Public CLI Error Contract

The normal top-level CLI failure shape is a compact error object such as:

  • status: fixed string error
  • code: numeric exit-compatible error code
  • message: user-readable summary
  • command: normalized command string when known

Commands may add more fields, but they must not drop these core fields from the standard CLI error surface.

Schema Envelope Contract

The repository also keeps output-envelope-v1 and error-envelope-v1 schemas.
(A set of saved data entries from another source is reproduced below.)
-- ==== Sys2Proof/Machine/Counters.lean ====
section
/-! DEFINITION. The Counter Unit (09_energy_and_traffic_counters.md): the live and shadow sets, the zone accruals and SNAPSHOT. -/

namespace Sys2Proof.Machine

/-- A counter of a set (R168). -/
inductive Counter where
  | electric (z : Nat) | saved (z : Nat) | daylitS (z : Nat) | overrideS (z : Nat)
  | frames (l : Nat) | retries (l : Nat) | silentEvents (l : Nat) | groupFrames (l : Nat) | deferrals (l : Nat)
  | mismatches (l : Nat)
  | misses (i : Nat)
  | moves (g : Nat) | stalls (g : Nat)
  | framingErrors | busyReplies
  deriving DecidableEq, Repr

/-- The counters of a zone in a set. -/
def Counters.zone (c : Counters) (z : Nat) : ZoneCounters := c.zones.getD z ⟨0, 0, 0, 0⟩
/-- The counters of a gear line in a set. -/
def Counters.line (c : Counters) (l : Nat) : LineCounters := c.lines.getD l ⟨0, 0, 0, 0, 0, 0⟩
/-- The counters of a segment in a set. -/
def Counters.shade (c : Counters) (g : Nat) : ShadeCounters := c.shades.getD g ⟨0, 0⟩

/-- A counter's value in a set. -/
def Counters.get (c : Counters) : Counter → Nat
  | .electric z => (c.zone z).electric
  | .saved z => (c.zone z).saved
  | .daylitS z => (c.zone z).daylitS
  | .overrideS z => (c.zone z).overrideS
  | .frames l => (c.line l).frames
  | .retries l => (c.line l).retries
  | .silentEvents l => (c.line l).silentEvents
  | .groupFrames l => (c.line l).groupFrames
  | .deferrals l => (c.line l).deferrals
  | .mismatches l => (c.line l).mismatches
  | .misses i => c.misses.getD i 0
  | .moves g => (c.shade g).moves
  | .stalls g => (c.shade g).stalls
  | .framingErrors => c.framingErrors
  | .busyReplies => c.busyReplies

/-- A set in which one counter has the value `v`. -/
def Counters.put (k : Counter) (v : Nat) (c : Counters) : Counters :=
  match k with
  | .electric z => { c with zones := c.zones.modify z fun x => { x with electric := v } }
  | .saved z => { c with zones := c.zones.modify z fun x => { x with saved := v } }
  | .daylitS z => { c with zones := c.zones.modify z fun x => { x with daylitS := v } }
  | .overrideS z => { c with zones := c.zones.modify z fun x => { x with overrideS := v } }
  | .frames l => { c with lines := c.lines.modify l fun x => { x with frames := v } }
  | .retries l => { c with lines := c.lines.modify l fun x => { x with retries := v } }
  | .silentEvents l => { c with lines := c.lines.modify l fun x => { x with silentEvents := v } }
  | .groupFrames l => { c with lines := c.lines.modify l fun x => { x with groupFrames := v } }
  | .deferrals l => { c with lines := c.lines.modify l fun x => { x with deferrals := v } }
  | .mismatches l => { c with lines := c.lines.modify l fun x => { x with mismatches := v } }
  | .misses i => { c with misses := c.misses.set i v }
  | .moves g => { c with shades := c.shades.modify g fun x => { x with moves := v } }
  | .stalls g => { c with shades := c.shades.modify g fun x => { x with stalls := v } }
  | .framingErrors => { c with framingErrors := v }
  | .busyReplies => { c with busyReplies := v }

/-- A counter of value `c` increased by `n`: it stays at the maximum (R169). -/
def satAdd (c n : Nat) : Nat := min Config.counterMax (c + n)

/-- Whether the increase brings a counter from below the maximum to it or past it (R169). -/
def saturates (c n : Nat) : Bool := decide (c < Config.counterMax) && decide (Config.counterMax ≤ c + n)

/-- The live counter `k` increases by `n`; reaching the maximum latches COUNTER_SATURATED (R169). -/
def State.countBy (k : Counter) (n : Nat) (s : State) : State :=
  (s.modLive (Counters.put k (satAdd (s.live.get k) n))).latchIf (saturates (s.live.get k) n) .counterSaturated

/-- The live counter `k` increases by 1 (R173). -/
def State.count (k : Counter) (s : State) : State := s.countBy k 1

/-! ### Zone counters -/

/-- A zone's remainders change by `f`. -/
def State.modRem (z : Nat) (f : Remainders → Remainders) (s : State) : State :=
  s.modZone z fun x => { x with rem := f x.rem }

/-- The record that the ZCU hands the CTU at the end of an evaluation (R79, section 9.2). -/
structure EvalRecord where
  oldLevel : Nat
  dt : Nat
  setpoint : Nat
  gain : Option Nat
  day : Option Nat
  deriving DecidableEq, Repr

/-- The no-daylight level of a record (R170). -/
def noDaylightLevel (setpoint gain : Nat) : Nat := min 1000 (ceilDiv (setpoint * 1000) gain)

/-- What a record adds to the saved remainder (R170). -/
def savedAdd (r : EvalRecord) : Nat :=
  match r.gain with
  | some g => (noDaylightLevel r.setpoint g - r.oldLevel) * r.dt
  | none => 0

/-- What a record adds to the daylit remainder (R171). -/
def daylitAdd (r : EvalRecord) : Nat :=
  match r.day with
  | some d => if 0 < r.setpoint ∧ r.setpoint ≤ d then r.dt else 0
  | none => 0

/-- One evaluation record: ELECTRIC, SAVED and DAYLIT_S and their remainders, in one step (R170, R171). -/
def State.recordEval (z : Nat) (r : EvalRecord) (s : State) : State :=
  match s.zone z with
  | none => s
  | some x =>
    let e := x.rem.electric + r.oldLevel * r.dt
    let v := x.rem.saved + savedAdd r
    let d := x.rem.daylit + daylitAdd r
    (((s.modRem z fun m => { m with electric := e % 1000, saved := v % 1000, daylit := d % 1000 }).countBy
      (.electric z) (e / 1000)).countBy (.saved z) (v / 1000)).countBy (.daylitS z) (d / 1000)

/-- An override accrual: the time since the mark joins the remainder, and the mark becomes `mark` (R172). -/
def State.accrueOverride (z : Nat) (mark : Option Tick) (s : State) : State :=
  match (s.zone z).bind fun x => x.rem.mark.map fun m => x.rem.override + s.tick.since m with
  | none => s
  | some total => (s.modRem z fun m => { m with override := total % 1000, mark := mark }).countBy (.overrideS z) (total / 1000)

/-- A zone enters OVERRIDE: its mark takes the current tick (R172). -/
def State.markOverride (z : Nat) (s : State) : State := s.modRem z fun m => { m with mark := some s.tick }

/-! ### Requests -/

/-- SNAPSHOT's copy of the live set into the shadow set, and its clearing of the live set (R174). -/
def State.takeSnapshot (clear : Bool) (s : State) : State :=
  { s with
    shadow := s.live
    shadowHeader := { snapshotTick := some s.tick, sinceTick := some s.liveSince, cleared := clear }
    live := if clear then Counters.zero else s.live
    liveSince := if clear then s.tick else s.liveSince }

/-- SNAPSHOT (R174). -/
def serveSnapshot (clear : Nat) (s : State) : Served :=
  match flagOf clear with
  | none => refused .outOfRange s
  | some c => accepted (tick32 s.tick ++ flag8 c) (s.takeSnapshot c)

/-- The groups of READ_COUNTERS with the number of instances and the most of one request (R175): ZONE, LINE, SENSOR,
SHADE, PORT in code order. -/
def counterGroup : Nat → Option (Nat × Nat)
  | 0 => some (48, 12) | 1 => some (4, 4) | 2 => some (64, 32) | 3 => some (16, 16) | 4 => some (1, 1) | _ => none

/-- The counters of one instance of a group, in the order of R168. -/
def counterNames (group i : Nat) : List Counter :=
  match group with
  | 0 => [.electric i, .saved i, .daylitS i, .overrideS i]
  | 1 => [.frames i, .retries i, .silentEvents i, .groupFrames i, .deferrals i, .mismatches i]
  | 2 => [.misses i]
  | 3 => [.moves i, .stalls i]
  | _ => [.framingErrors, .busyReplies]

/-- The instances `first` to `first + count − 1` of a group, as a list with its entry count (R175; log 52). -/
def encInstances (c : Counters) (group first count : Nat) : List Byte :=
  listOf (fun i => (counterNames group i).flatMap fun k => u32 (c.get k)) (List.range' first count)

/-- A set's header (R168): 0 is LIVE, 1 is SHADOW. -/
def encHeader (s : State) (set : Nat) : List Byte :=
  if set = 0 then tick32 s.liveSince
  else optTick s.shadowHeader.snapshotTick ++ optTick s.shadowHeader.sinceTick ++ flag8 s.shadowHeader.cleared

/-- READ_COUNTERS (R175). -/
def serveReadCounters (set group first count : Nat) (s : State) : Served :=
  match counterGroup group with
  | none => refused .outOfRange s
  | some (n, most) =>
    checked [(between 0 1 set, .outOfRange), (decide (first < n), .outOfRange), (between 1 most count, .outOfRange),
      (decide (first + count ≤ n), .outOfRange)] s
      (accepted (u8 set ++ u8 group ++ u8 first ++ encHeader s set
        ++ encInstances (if set = 0 then s.live else s.shadow) group first count) s)

/-- SNAPSHOT. -/
def execSnapshot (tag : Byte) (clear : Nat) (s : State) : Answer :=
  .next (reply .direct Kind.snapshot.code tag (whenRunning (serveSnapshot clear) s))

/-- READ_COUNTERS. -/
def execReadCounters (tag : Byte) (set group first count : Nat) (s : State) : Answer :=
  .next (reply .direct Kind.readCounters.code tag (whenRunning (serveReadCounters set group first count) s))

end Sys2Proof.Machine
end

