/-- GEAR_ANSWER_RECEIVED: a backward frame within the reply window (R121 to R124), its bytes as `answerCommand` reads them; an orphan's answer is discarded and
its entry leaves (R17). -/
def execGearAnswerReceived (l : Fin 4) (data status check : Byte) (stopError : Bool) (s : State) : Answer :=
  .next (match s.inFlight l with
    | none => s
    | some e =>
      match e.target with
      | .group _ => s
      | .gear i =>
        if e.orphan then (s.failHead l e).afterEvent l
        else
          match s.gearAt i with
          | none => (s.failHead l e).afterEvent l
          | some g => (s.endAttempt l i g e data status check stopError).afterEvent l)

/-! ### The audit (R133) -/

/-- The gear that the audit visits next: the lowest index of the line above the position, or the lowest of all. -/
def State.auditNext (s : State) (l : Nat) : Option Nat :=
  let here := s.gearWhere fun g => decide (g.cfg.line = l)
  match (s.gearLine l).auditPos with
  | some p => (here.find? fun i => decide (p < i)).or here.head?
  | none => here.head?

/-- The query of a visit (R133). -/
def Gear.auditQuery (g : Gear) : GearCmd :=
  match g.state, g.cfg.role with
  | .present, .driver _ => .queryValue
  | .present, .shade _ => .shadeQuery
  | _, _ => .queryStatus

/-- One visit of the audit (R133). -/
def State.auditVisit (l : Nat) (s : State) : State :=
  match s.auditNext l with
  | none => s
  | some i =>
    match s.gearAt i with
    | none => s
    | some g =>
      (s.modGearLine l fun x => { x with auditPos := some i }).offer l false
        (.arrival (.gear i) g.auditQuery 0 none .audit)

/-- AUDIT_TIMER_EXPIRY: the timer restarts, and a line that is not CONGESTED makes a visit (R133). -/
def execAuditTimerExpiry (l : Fin 4) (s : State) : Answer :=
  .next (if (s.gearLine l).isUp && (s.gearLine l).audit.isSome then
    let t := s.modGearLine l fun x => { x with audit := s.auditTimer x.auditInterval }
    if (s.gearLine l).congested then t else t.auditVisit l
  else s)

/-! ### Requests (R111, R114, R135) -/

/-- The high watermark that SET_GEAR_LINE leaves stored (R111). -/
def newHigh (r : SetGearLine) (x : GearLine) : Nat := clampOr 8 31 x.highWatermark r.highWatermark

/-- The low watermark that SET_GEAR_LINE leaves stored, below the high one (R111). -/
def newLow (r : SetGearLine) (x : GearLine) : Nat := clamp 1 (newHigh r x - 1) (r.lowWatermark.getD x.lowWatermark)

/-- The parameters of a line after SET_GEAR_LINE (R111). -/
def GearLine.takeParams (r : SetGearLine) (x : GearLine) : GearLine :=
  { x with
    rateCode := (r.rateCode.map storedRateCode).getD x.rateCode
    attemptLimit := r.attemptLimit.getD x.attemptLimit
    highWatermark := newHigh r x
    lowWatermark := newLow r x
    auditInterval := r.auditInterval.getD x.auditInterval }

/-- Whether SET_GEAR_LINE stores a value other than the one given (R111). -/
def gearLineAdjusted (r : SetGearLine) (x : GearLine) : Bool :=
  (r.rateCode.any fun c => decide (storedRateCode c ≠ c)) || clamps 8 31 r.highWatermark
    || decide (newLow r x ≠ r.lowWatermark.getD x.lowWatermark)

/-- The audit timer after a change of the interval (R111). -/
def State.newAudit (s : State) (old : Nat) (x : GearLine) : Option Timer :=
  if x.auditInterval = 0 then none
  else if old = 0 ∧ x.state = .up then s.auditTimer x.auditInterval
  else x.audit

/-- An accepted SET_GEAR_LINE (R111, R130). -/
def State.setGearLineParams (r : SetGearLine) (s : State) : State :=
  let old := (s.gearLine r.line).auditInterval
  let s := s.modGearLine r.line fun x =>
    { (x.takeParams r) with audit := s.newAudit old (x.takeParams r) }
  (s.highCheck r.line).tendLine r.line

/-- SET_GEAR_LINE (R111); CONFLICT is checked first (log 17). The reply carries every stored parameter, enabled the first (log
57). -/
def serveSetGearLine (r : SetGearLine) (s : State) : Served :=
  checked [(s.quiet, .conflict), (decide (r.line < Config.nGearLines), .outOfRange),
      (optBetween 0 7 r.rateCode && optBetween 1 7 r.attemptLimit && optBetween 0 60 r.auditInterval, .outOfRange)] s
    (let t := s.setGearLineParams r
     acceptedAs (gearLineAdjusted r (s.gearLine r.line))
       (flag8 (t.gearLine r.line).enabled ++ encGearLine (t.gearLine r.line) ++ u8 (t.gearLine r.line).state.code) t)

/-- The actions of LINE_CONTROL, in code order (R114). -/
inductive LineAction where
  | enable | disable | hold | release
  deriving DecidableEq, Repr

/-- The effect of an accepted LINE_CONTROL (R114); the settled test follows a change of the line (R95). -/
def State.controlLine (l : Nat) (a : LineAction) (s : State) : State :=
  match a, (s.gearLine l).state with
  | .enable, .off => ((s.modGearLine l fun x => { x with enabled := true }).lineComesUp l).settledCheck
  | .enable, _ => s
  | .disable, .off => s
  | .disable, _ => ((s.modGearLine l fun x => { x with enabled := false }).lineOut l .off).settledCheck
  | .hold, .off => s
  | .hold, .held => s
  | .hold, _ => (s.lineOut l .held).settledCheck
  | .release, .held => (s.lineComesUp l).settledCheck
  | .release, _ => s

/-- LINE_CONTROL (R114). -/
def serveLineControl (l : Nat) (a : LineAction) (s : State) : Served :=
  checked [(decide (l < Config.nGearLines), .outOfRange),
      (!(decide (a = .hold) && decide ((s.gearLine l).state = .off)), .conflict)] s
    (let t := s.controlLine l a
     accepted (u8 (t.gearLine l).state.code) t)

/-- READ_GEAR_LINE's reply (R135). -/
def encGearLineStatus (s : State) (l first count : Nat) : List Byte :=
  let x := s.gearLine l
  flag8 x.enabled ++ encGearLine x ++ u8 x.state.code ++ flag8 x.congested ++ flag8 x.supply ++ u8 x.queue.length
    ++ listOf encEntry ((x.queue.drop first).take count) ++ u8 (s.dirtySet l).length ++ u8 (s.trimSet l).length
    ++ opt8 x.auditPos

/-- READ_GEAR_LINE (R135). -/
def serveReadGearLine (l first count : Nat) (s : State) : Served :=
  checked [(decide (l < Config.nGearLines), .outOfRange), (decide (first ≤ 31), .outOfRange),
      (between 1 16 count, .outOfRange)] s
    (accepted (encGearLineStatus s l first count) s)

/-- An entry for a gear is queued or in flight (R135). -/
def State.hasEntry (s : State) (i : Nat) (g : Gear) : Bool :=
  (s.gearLine g.cfg.line).queue.any fun e => !e.orphan && decide (e.target = .gear i)

/-- READ_GEAR's reply (R135). -/
def encGearStatus (s : State) (i : Nat) (g : Gear) : List Byte :=
  u8 g.state.code ++ flag8 g.lampFail ++ opt8 g.expected ++ opt8 g.confirmed ++ u8 g.dirty.code ++ flag8 g.trimPending
    ++ opt8 g.position ++ flag8 g.atLimit ++ encGearDef g.cfg ++ flag8 (s.hasEntry i g)

/-- READ_GEAR (R135). -/
def serveReadGear (i : Nat) (s : State) : Served :=
  checked [(decide (i < Config.nGear), .outOfRange), ((s.gearAt i).isSome, .noSuch)] s
    (accepted ((s.gearAt i).elim [] (encGearStatus s i)) s)

/-- SET_GEAR_LINE. -/
def execSetGearLine (tag : Byte) (r : SetGearLine) (s : State) : Answer :=
  .next (reply .direct Kind.setGearLine.code tag (whenRunning (serveSetGearLine r) s))

/-- LINE_CONTROL with the action ENABLE. -/
def execLineControlEnable (tag : Byte) (line : Nat) (s : State) : Answer :=
  .next (reply .direct Kind.lineControl.code tag (whenRunning (serveLineControl line .enable) s))

/-- LINE_CONTROL with the action DISABLE. -/
def execLineControlDisable (tag : Byte) (line : Nat) (s : State) : Answer :=
  .next (reply .direct Kind.lineControl.code tag (whenRunning (serveLineControl line .disable) s))

/-- LINE_CONTROL with the action HOLD. -/
def execLineControlHold (tag : Byte) (line : Nat) (s : State) : Answer :=
  .next (reply .direct Kind.lineControl.code tag (whenRunning (serveLineControl line .hold) s))

/-- LINE_CONTROL with the action RELEASE. -/
def execLineControlRelease (tag : Byte) (line : Nat) (s : State) : Answer :=
  .next (reply .direct Kind.lineControl.code tag (whenRunning (serveLineControl line .release) s))

/-- READ_GEAR_LINE. -/
def execReadGearLine (tag : Byte) (line first count : Nat) (s : State) : Answer :=
  .next (reply .direct Kind.readGearLine.code tag (whenRunning (serveReadGearLine line first count) s))

/-- READ_GEAR. -/
def execReadGear (tag : Byte) (index : Nat) (s : State) : Answer :=
  .next (reply .direct Kind.readGear.code tag (whenRunning (serveReadGear index) s))

end Sys2Proof.Machine
end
Those remain contract artifacts for compatibility and kernel-level envelope behavior, but they are not the default wrapper around ordinary runtime commands such as status, audit, docs, or plugins list.

When those schema envelopes are emitted:

  • meta.command.segments records canonical command segments
  • meta.timestamp is a Unix timestamp in milliseconds encoded as a string
  • meta.version is the envelope version identifier

Stream Routing Rules

  • success payloads go to stdout
  • error payloads and fatal diagnostics go to stderr
  • non-fatal debug logging goes to stderr
  • one structured payload must not be split across both streams
  • --quiet may suppress non-essential informational text, but not required machine-readable output

Logging Semantics

  • logging is diagnostic output, not command result data
  • output-format flags affect payload rendering, not log policy
  • log-level changes verbosity, not command semantics
  • logging failures must not suppress command payloads or rewrite exit-code meanings

Serialization Rule

If the requested structured format cannot be emitted, the command must fail with the documented serialization or encoding exit behavior rather than silently downgrading to another format.

Machine-Readable Schemas

  • success envelope schema: contracts/schemas/output-envelope-v1.schema.json
  • error envelope schema: contracts/schemas/error-envelope-v1.schema.json

Honest Limit

These contracts do not define every command-specific data field in one place. They define the stable envelope and stream law around those payloads.